* **What is needed**
Find the line with "exec (.clerkBootStatus c)" in the entries below, then reproduce it and every line after it down to and including the line with "ws.length = 1 +", exactly.

★ ★ ★ ★

-- ==== Sys2Proof/Machine/Dispatch.lean ====
section
/-!
DEFINITION. One arm per constructor of `Instr`: the command's meaning, or its rejection by name.
-/

namespace Sys2Proof.Machine
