/-- The CLERK commands: what each returns or sets when it is executed. CLERK_NOP returns its parameters; CLERK_JOB_RESULT a
running job's opcode with STATE 0, an ended job's opcode, status and STATE 1 before its results, or STATE 2;
CLERK_PROTO_COUNTERS nine counters of one interface as low and high words; CLERK_BOOT_STATUS the four words of Table 20-5;
CLERK_MAP_READ the region's ID, pool role and block count and a word for each block; CLERK_EVENT_FILTER_SET sets the least
severity of each of 16 groups for one interface and leaves the other's; CLERK_FIFO_IDLE_SET sets the idle limit of the FIFOs
named, in the directions of DIR, and nothing else of any FIFO. -/
def Obligations.ClerkCommandsAnswer : Prop :=
  (∀ (c : Cmd) (s : State), clerkNopOp.passes c s → exec (.clerkNop c) s = .next (s.answered c 0x0001 0 c.params)) ∧
  (∀ (c : Cmd) (s : State), clerkJobResultOp.passes c s →
    (∀ j, s.clerk.jobs.find? (fun j => j.num == (c.p 0).fld 15 0) = some j →
      exec (.clerkJobResult c) s = .next (s.answered c 0x0002 0 [mkw [(31, 16, j.code)]])) ∧
    (∀ e, s.clerk.jobs.find? (fun j => j.num == (c.p 0).fld 15 0) = none →
      s.clerk.ended.find? (fun j => j.num == (c.p 0).fld 15 0) = some e →
      exec (.clerkJobResult c) s =
        .next (s.answered c 0x0002 0 (mkw [(31, 16, e.code), (15, 8, e.status), (1, 0, 1)] :: e.results))) ∧
    (s.clerk.jobs.find? (fun j => j.num == (c.p 0).fld 15 0) = none →
      s.clerk.ended.find? (fun j => j.num == (c.p 0).fld 15 0) = none →
      exec (.clerkJobResult c) s = .next (s.answered c 0x0002 0 [mkw [(1, 0, 2)]]))) ∧
  (∀ (c : Cmd) (s : State), clerkProtoCountersOp.passes c s → ∃ ws : List Word,
    exec (.clerkProtoCounters c) s = .next (s.answered c 0x0004 0 ws) ∧ ws.length = 18 ∧
    ∀ j < 9, ws[2 * j]? = some (w32 (s.counter (9 * (c.p 0).fld 0 0 + j))) ∧
      ws[2 * j + 1]? = some (w32 (s.counter (9 * (c.p 0).fld 0 0 + j) >>> 32))) ∧
  (∀ (c : Cmd) (s : State), clerkBootStatusOp.passes c s →
    exec (.clerkBootStatus c) s = .next (s.answered c 0x0006 0
      [mkw [(31, 28, s.boot.cause), (27, 27, s.boot.slot), (26, 26, b2n s.boot.fallback), (25, 22, s.boot.causeA), (21, 18, s.boot.causeB)],
       w32 s.boot.bootTime, w32 ((s.boot.regionsFailed.map fun r => 2 ^ r).sum),
       mkw [(31, 16, s.boot.blocksRetired), (15, 0, s.boot.cellsRetired)]])) ∧
  (∀ (c : Cmd) (s : State), clerkMapReadOp.passes c s → ∃ ws : List Word, exec (.clerkMapRead c) s = .next (s.answered c 0x0020 0 ws) ∧
    ws.length = 1 + blocksOf (haRegion c.target.toNat) ∧
    ws[0]? = some (mkw [(31, 24, haRegion c.target.toNat), (23, 20, (s.region (haRegion c.target.toNat)).poolRole),
      (19, 14, blocksOf (haRegion c.target.toNat))]) ∧
    ∀ b < blocksOf (haRegion c.target.toNat), ws[b + 1]? =
      some (mkw [(31, 28, (s.block (haRegion c.target.toNat) b).state), (27, 22, (s.block (haRegion c.target.toNat) b).serves),
        (21, 16, (s.block (haRegion c.target.toNat) b).cells), (15, 10, (s.block (haRegion c.target.toNat) b).spareCell),
        (9, 4, (s.block (haRegion c.target.toNat) b).suspect.length)])) ∧
  (∀ (c : Cmd) (s : State), clerkEventFilterSetOp.passes c s →
    ∃ u, exec (.clerkEventFilterSet c) s = .next (u.answered c 0x0005 0 []) ∧ s.only [.clerk] u ∧
      ∀ i : Iface, ((i.val = (c.p 0).fld 0 0) →
          (∀ g < 8, Tab.get 0 (u.clerk.ev.get i).least g = (c.p 1).fld (4 * g + 3) (4 * g)) ∧
          (∀ g < 8, Tab.get 0 (u.clerk.ev.get i).least (g + 8) = (c.p 2).fld (4 * g + 3) (4 * g)) ∧
          (u.clerk.ev.get i).buf = (s.clerk.ev.get i).buf) ∧
        ((i.val ≠ (c.p 0).fld 0 0) → u.clerk.ev.get i = s.clerk.ev.get i)) ∧
  (∀ (c : Cmd) (s : State), clerkFifoIdleSetOp.passes c s →
    ∃ u, exec (.clerkFifoIdleSet c) s = .next (u.answered c 0x0021 0 []) ∧ s.only [.hier] u ∧
      (∀ ha ∈ s.cellsNamed c.target.toNat, ∀ d : Dir, ownsFifo (haRegion ha) = true → (c.p 0).fld 17 16 / dirCode d % 2 = 1 →
        (u.fifo (fifoKey ha d)).idleLimit = (c.p 0).fld 15 0) ∧
      (∀ k, { u.fifo k with idleLimit := 0 } = { s.fifo k with idleLimit := 0 }) ∧
      (∀ k, (∀ ha ∈ s.cellsNamed c.target.toNat, ∀ d : Dir, k = fifoKey ha d →
        ownsFifo (haRegion ha) = false ∨ (c.p 0).fld 17 16 / dirCode d % 2 ≠ 1) → u.fifo k = s.fifo k))
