-- ==== Sys2Proof/Laws/State.lean ====
section
/-!
SUPPORT. One lemma per field of the state and per named update of a field.
-/

set_option Elab.async false
set_option linter.all false

namespace Sys2Proof.Machine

★ ★ ★ ★

* **The answer**
    exec (.clerkBootStatus c) s = .next (s.answered c 0x0006 0
      [mkw [(31, 28, s.boot.cause), (27, 27, s.boot.slot), (26, 26, b2n s.boot.fallback), (25, 22, s.boot.causeA), (21, 18, s.boot.causeB)],
       w32 s.boot.bootTime, w32 ((s.boot.regionsFailed.map fun r => 2 ^ r).sum),
       mkw [(31, 16, s.boot.blocksRetired), (15, 0, s.boot.cellsRetired)]])) ∧
  (∀ (c : Cmd) (s : State), clerkMapReadOp.passes c s → ∃ ws : List Word, exec (.clerkMapRead c) s = .next (s.answered c 0x0020 0 ws) ∧
    ws.length = 1 + blocksOf (haRegion c.target.toNat) ∧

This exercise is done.